- Born: Kevin Hood
- Occupations: Writer, screenwriter
- Years active: 1987−present
- Known for: Grange Hill, Becoming Jane

= Kevin Hood =

Kevin Hood is a playwright and screenwriter who is perhaps best known for contributing scripts to the BBC television series Grange Hill and the 2007 film Becoming Jane.

==Career==
A successful playwright from 1987 to 1998, Hood wrote the plays Beached, Astronomer's Garden, Sugar Hill Blues, Hammett's Apprentice, and So Special. During this period, Hood delved into television. He wrote episodes of Medics and Grange Hill, a popular school drama for BBC. Later he co-devised the crime drama Silent Witness, writing four episode scripts. Hood also penned the screenplay for the 1998 television film The Echo, a thriller starring Clive Owen, as well as the serial In a Land of Plenty featuring Robert Pugh and Man and Boy with Ioan Gruffudd.

In 2004, Ecosse Films hired Hood to aid in the development of a screenplay for Becoming Jane, a 2007 film depicting the early life of Jane Austen. Screenwriter Sarah Williams had completed several drafts at the time of Hood's entry to the project. Robert Bernstein, a producer with Ecosse, believed that Hood's past work contained "a romantic sensibility. There is a poetic quality about his writing as well as there being a rigorous emotional truth which I thought was important for Jane." Hood agreed to join the production because he believed "the story is such an important one and very much the inspiration for Pride and Prejudice." He worked on the script with director Julian Jarrold over a two-year period.

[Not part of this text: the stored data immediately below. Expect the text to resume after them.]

-- ==== Sys2Proof/Machine/Clock.lean ====
section
/-! DEFINITION. Writes posted into the calendar's island, setting the time, ticks, alarms and the time opcodes (chapter 13,
R438 to R440). -/

namespace Sys2Proof.Machine

/-! ### Answers that both lanes give alike (R347, R466, R469) -/

/-- The status that a recorded code names. -/
def statusOf (n : Nat) : Status :=
  if n = 0 then .ok else if n = 0x0300 then .busy else .badParam

/-! ### Posting (R438, R440, R33) -/

/-- The outcome of a posted write that a command asked for: the lane that executed the command answers, and so does its
partner, at once or when it executes the command (R469). -/
def State.postOutcome (s : State) (l : LaneId) (h : Hdr) (st : Status) : State :=
  let answer := fun (t : State) (k : LaneId) =>
    ((t.lane k).man.outstanding.filter (fun o => o.hdr = h && o.why = .timeSet)).foldl (fun (u : State) o =>
      let params := match o.op with | .timeTrim v => (if st = .ok then beBytes 2 (twos 16 v) else []) | _ => []
      let u1 := u.finish k o st params
      match o.op with
      | .timeTrim v =>
        if st = .ok then u1.onLane k (fun x =>
          (x.onFlash (fun f => { f with trim := some v })).startFlash .config u1.pkg.beat) else u1
      | _ => u1) t
  let waits := (s.lane l.other).man.outstanding.any (fun o => o.hdr = h && o.why = .timeSet)
  let e := match (s.lane l).man.outstanding.find? (fun o => o.hdr = h && o.why = .timeSet) with
    | some o => some o.epoch
    | none => none
  let s1 := (answer (answer s l) l.other)
  match e with
  | some n => if (s.lane l.other).releases && !waits then
      s1.onPkg (fun p => { p with outcomes := p.outcomes ++ [(h, n, st.code, [])] }) else s1
  | none => s1

/-- A write into the island, as `postWrite` says; a command whose write is dropped is answered BUSY (R469). -/
def State.postRtc (s : State) (p : Post) (wait : Bool) : State :=
  match p.hdr with
  | some h => if s.pkg.dom.t3Lost then (s.postWrite p wait).postOutcome p.lane h .busy else s.postWrite p wait
  | none => s.postWrite p wait

/-- Posts of a lane that waited are posted in order, each once its register is not BUSY. -/
def State.nextRtcPost (s : State) (l : LaneId) (r : PwReg) : State :=
  match (s.lane l).rtcPosts.find? (fun p => p.reg = r) with
  | none => s
  | some p => (s.onLane l (fun x => { x with rtcPosts := x.rtcPosts.erase p })).postRtc p true

/-- RTC_SET_GO.GO = 1: the date that RTC_SET_0 and RTC_SET_1 hold is checked, then posted (R467). -/
def State.setGo (s : State) (l : LaneId) (v : Word) : State :=
  let x := s.lane l
  if !bitOf v 0 then s
  else if dateOk (setDate x.rtcSet0 x.rtcSet1) then s.postRtc { lane := l, reg := .setGo, words := [x.rtcSet0, x.rtcSet1] } false
  else s.onLane l (fun y => y.setRtcWres .setGo 3)

/-- A PW register exists: alarms 0 to 3. -/
def pwOk : PwReg → Bool
  | .alm n => n < 4
  | .almCtl n => n < 4
  | _ => true

/-- POSTED_WRITE: the lane manager's write of a PW register (R438); a TRIM of -512 is out of range (Table 13-4). -/
def State.postedWrite (s : State) (l : LaneId) (r : PwReg) (v : Word) : State :=
  if !pwOk r then s
  else match r with
    | .setGo => s.setGo l v
    | .trim => if field v 9 0 = 512 then s.onLane l (fun x => x.setRtcWres .trim 3) else s.postRtc { lane := l, reg := .trim, words := [v] } false
    | q => s.postRtc { lane := l, reg := q, words := [v] } false

/-- What an accepted time set starts (R470): partitions in WAIT_TIME, and the phases of anchored loops (R266). -/
def Lane.anchorLoops (x : Lane) : Lane :=
  x.onLoopBlk (fun b => { b with loops := b.loops.map (fun e => (e.1, { e.2 with takePhase := true })) })

/-- The island takes a posted value (R468, R472, R474, R477); a write of the lane that is not active has no effect (R469). -/
def State.applyPost (s : State) (p : Post) : State :=
  let v := p.words.headD 0
  if s.active ≠ some p.lane then s
  else match p.reg with
    | .setGo =>
      let s1 := s.onDom (fun d => d.takeSet (setDate v (p.words.getD 1 0)))
      let s2 : State := { s1 with a := s1.a.anchorLoops, b := s1.b.anchorLoops }
      s2.eachLane (fun x => x.inService) (fun l t => t.startWaiting l)
    | .trim => s.onDom (fun d => { d with trim := signed 10 (field v 9 0) })
    | .chg => s.onDom (fun d => { d with chg := v &&& 0x13#32 })
    | .alm n => s.onDom (fun d => { d with alarms := tmod {} d.alarms n (fun a => { a with minute := v.toNat }) })
    | .almCtl n =>
      s.onDom (fun d => { d with alarms := tmod {} d.alarms n (fun a =>
        { a with en := bitOf v 31, rep := field v 15 0, missed := false }) })

/-- The lane manager keeps the alarm registers in flash in both lanes (R475). -/
def State.keepAlarms (s : State) (r : PwReg) : State :=
  let keep := fun (x : Lane) => (x.onFlash (fun f => { f with alarms := s.pkg.dom.alarms })).startFlash .config s.pkg.beat
  match r with
  | .alm _ => { s with a := keep s.a, b := keep s.b }
  | .almCtl _ => { s with a := keep s.a, b := keep s.b }
  | _ => s

/-- POSTED_WRITE_TAKEN: the island takes a lane's posted value and BUSY returns to 0 (R438). -/
def State.postTaken (s : State) (l : LaneId) (r : PwReg) : State :=
  if s.pkg.dom.t3Lost then s
  else match s.pkg.dom.busy.find? (fun p => p.lane = l && p.reg = r) with
    | none => s
    | some p =>
      let s1 := s.onDom (fun d => { d with busy := d.busy.erase p })
      let s2 := s1.applyPost p
      let s3 := if s.active = some l then s2.keepAlarms r else s2
      let s4 := match p.hdr with
        | some h => if s.active = some l then s3.postOutcome l h .ok else s3
        | none => s3
      s4.nextRtcPost l r

/-- T3 is lost: writes that are posted and not taken are dropped, and their commands are answered BUSY (R33, R469). -/
def State.dropPosts (s : State) : State :=
  let ps := s.pkg.dom.busy ++ s.a.rtcPosts ++ s.b.rtcPosts
  let clear := fun (x : Lane) => { x with rtcPosts := [] }
  let s1 : State := ({ s with a := clear s.a, b := clear s.b }).onDom (fun d => { d with busy := [] })
  ps.foldl (fun (t : State) p =>
    let t1 := t.onLane p.lane (fun x => x.postWres p 1)
    match p.hdr with | some h => t1.postOutcome p.lane h .busy | none => t1) s1

/-! ### Ticks, alarms, wrap, cell (R462 to R464, R473, R478) -/

/-- The instances that a tick refreshes: those of the lane manager and the service port; a core reads what its cycle's READY
carried (R465). -/
def Lane.tick (x : Lane) (words : List Word) : Lane :=
  (x.onMbx .rtcTime .manager (fun b => b.tick words)).onMbx .rtcTime .service (fun b => b.tick words)

/-- RTC_TICK: 32 T3 pulses pass, then each instance that is not frozen captures the calendar (R464). -/
def State.rtcTick (s : State) : State :=
  if s.pkg.dom.t3Lost then s
  else
    let d := Domain.pulses 32 { s.pkg.dom with epochWrap := false }
    let s1 := s.onDom (fun _ => { d with epochWrap := s.pkg.dom.epochWrap || d.epochWrap })
    let s2 := if d.epochWrap then s1.flagBoth 2091 false else s1
    let ws := s2.pkg.dom.timeWords
    { s2 with a := s2.a.tick ws, b := s2.b.tick ws }

/-- EPOCH_WRAP: the last second of 2999 ends (R462). -/
def State.wrapEpoch (s : State) : State :=
  if (dtNext s.pkg.dom.cal.date).isNone && !s.pkg.dom.t3Lost then
    (s.onDom (fun d => { d with cal := calendarStart, epochWrap := true })).flagBoth 2091 false
  else s

/-- RTC_ALARM: the calendar has reached the minute of an enabled alarm (R473). -/
def State.rtcAlarm (s : State) (n : Nat) : State :=
  if n < 4 && s.pkg.dom.alarmDue n && !s.pkg.dom.t3Lost then
    let ms := (tget {} s.pkg.dom.alarms n).minute * 60000
    let s1 := s.onDom (fun d => { d with alarms := tmod {} d.alarms n Alarm.fired })
    s1.eachLane (fun x => x.releases) (fun l t => t.onLane l (fun x => x.enter l 7 0 0 (.rtc n ms)))
  else s

/-- CELL_LOW: the backup source is measured; below 2.4 V is class N (R478). -/
def State.cellReading (s : State) (mv : Nat) : State :=
  if mv < 2400 then (s.onDom (fun d => { d with cellLow := true })).flagBoth 2085 false
  else s.onDom (fun d => { d with cellLow := false })

/-- T3_CLOCK_RESTORED: the calendar counts on; time stays invalid (R463). -/
def State.t3Restored (s : State) : State :=
  if s.pkg.dom.t3Lost then (s.onDom (fun d => { d with t3Lost := false })).endCauseBoth 6 else s

/-! ### Time opcodes (R466, R469, R472, R480) -/

/-- The parameters of TIME_GET (Table 09-13). -/
def Domain.timeBytes (d : Domain) : List Byte :=
  let c := d.cal.date
  beBytes 2 c.year ++ beBytes 1 c.month ++ beBytes 1 c.day ++ beBytes 1 c.hour ++ beBytes 1 c.minute ++
  beBytes 1 c.second ++ beBytes 1 (dtWeekday c) ++ beBytes 2 d.cal.msec ++
  beBytes 1 (b2n d.timeValid + 2 * b2n d.timeLost + 4 * b2n d.epochWrap) ++ zeros 1 ++ beBytes 2 (twos 16 d.trim)

/-- TIME_SET and TIME_TRIM: sender, then values, then T3 (R469, R472). -/
def State.checkTimeSet (s : State) (h : Hdr) (d : DateTime) : Option Status :=
  if h.sender.getD 0 ≠ 0 then some .notPermitted else if !dateOk d then some .badDate
  else if s.pkg.dom.t3Lost then some .busy else none

def State.checkTimeTrim (s : State) (h : Hdr) (t : Int) : Option Status :=
  if h.sender.getD 0 ≠ 0 then some .notPermitted else if t < -511 || 511 < t then some .badParam
  else if s.pkg.dom.t3Lost then some .busy else none

/-- The write that a time command posts; when its partner has already had the outcome, a lane answers at once (R469). -/
def State.runPost (s : State) (l : LaneId) (h : Hdr) (e : Word) (r : PwReg) (words : List Word) (params : List Byte) :
    State × Answer :=
  match s.pkg.outcomes.find? (fun o => o.1 = h && o.2.1 = e) with
  | some o =>
    (s.onPkg (fun p => { p with outcomes := p.outcomes.erase o }),
      .done (statusOf o.2.2.1) (if o.2.2.1 = 0 then params else []))
  | none => (s.postRtc { lane := l, reg := r, words := words, hdr := some h } true, .later .timeSet)

def State.runTimeSet (s : State) (l : LaneId) (h : Hdr) (e : Word) (d : DateTime) : State × Answer :=
  let s1 := s.onLane l (fun x => { x with rtcSet0 := dateWord0 d, rtcSet1 := dateWord1 d })
  s1.runPost l h e .setGo [dateWord0 d, dateWord1 d] []

def State.runTimeTrim (s : State) (l : LaneId) (h : Hdr) (e : Word) (t : Int) : State × Answer :=
  s.runPost l h e .trim [w32 (twos 10 t)] (beBytes 2 (twos 16 t))

/-! ### Rows -/

def execRtcSetGo (l : LaneId) (v : Word) (s : State) : Host.Outcome State Fault Refusal := .next (s.setGo l v)

def execPostedWrite (l : LaneId) (r : PwReg) (v : Word) (s : State) : Host.Outcome State Fault Refusal :=
  .next (s.postedWrite l r v)

def execPostedWriteTaken (l : LaneId) (r : PwReg) (s : State) : Host.Outcome State Fault Refusal := .next (s.postTaken l r)

def execRtcTick (s : State) : Host.Outcome State Fault Refusal := .next s.rtcTick

def execEpochWrap (s : State) : Host.Outcome State Fault Refusal := .next s.wrapEpoch

def execRtcAlarm (n : Nat) (s : State) : Host.Outcome State Fault Refusal := .next (s.rtcAlarm n)

def execCellLow (millivolts : Nat) (s : State) : Host.Outcome State Fault Refusal := .next (s.cellReading millivolts)

def execT3ClockRestored (s : State) : Host.Outcome State Fault Refusal := .next s.t3Restored

/-- RTC_TIME_0_READ: a read of RTC_TIME_0 by the lane manager or the service port freezes its instance (R464, R465). -/
def execRtcTime0Read (l : LaneId) (r : Reader) (beat : Nat) (s : State) : Host.Outcome State Fault Refusal :=
  let t := s.at_ beat
  match r with
  | .core _ => .next t
  | q => .next (t.onLane l (fun x => x.onMbx .rtcTime q (fun b => { b with frozen := some (b.frozen.getD t.pkg.beat) })))

/-- RTC_TIME_4_READ: a read of RTC_TIME_4 releases the freeze (R464). -/
def execRtcTime4Read (l : LaneId) (r : Reader) (s : State) : Host.Outcome State Fault Refusal :=
  match r with
  | .core _ => .next s
  | q => .next (s.onLane l (fun x => x.onMbx .rtcTime q (fun b => { b with frozen := none })))

/-- RTC_FREEZE_TIMEOUT: a freeze of 10 ms is released by hardware (R464). -/
def execRtcFreezeTimeout (l : LaneId) (r : Reader) (beat : Nat) (s : State) : Host.Outcome State Fault Refusal :=
  let t := s.at_ beat
  .next (t.onLane l (fun x => x.onMbx .rtcTime r (fun b => match b.frozen with
    | some f => if f + 1000000 ≤ t.pkg.beat then { b with frozen := none } else b
    | none => b)))

end Sys2Proof.Machine
end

In 2011, Hood was reported to be attached as the screenwriter for Reykjavík, a drama film about the Cold War. Media sources reported that it was to be directed and produced by Ridley Scott, though they also questioned whether his schedule would fit such a film. The film is set to star Michael Douglas as Ronald Reagan and Christoph Waltz as Mikhail Gorbachev, and was to begin shooting in March 2013.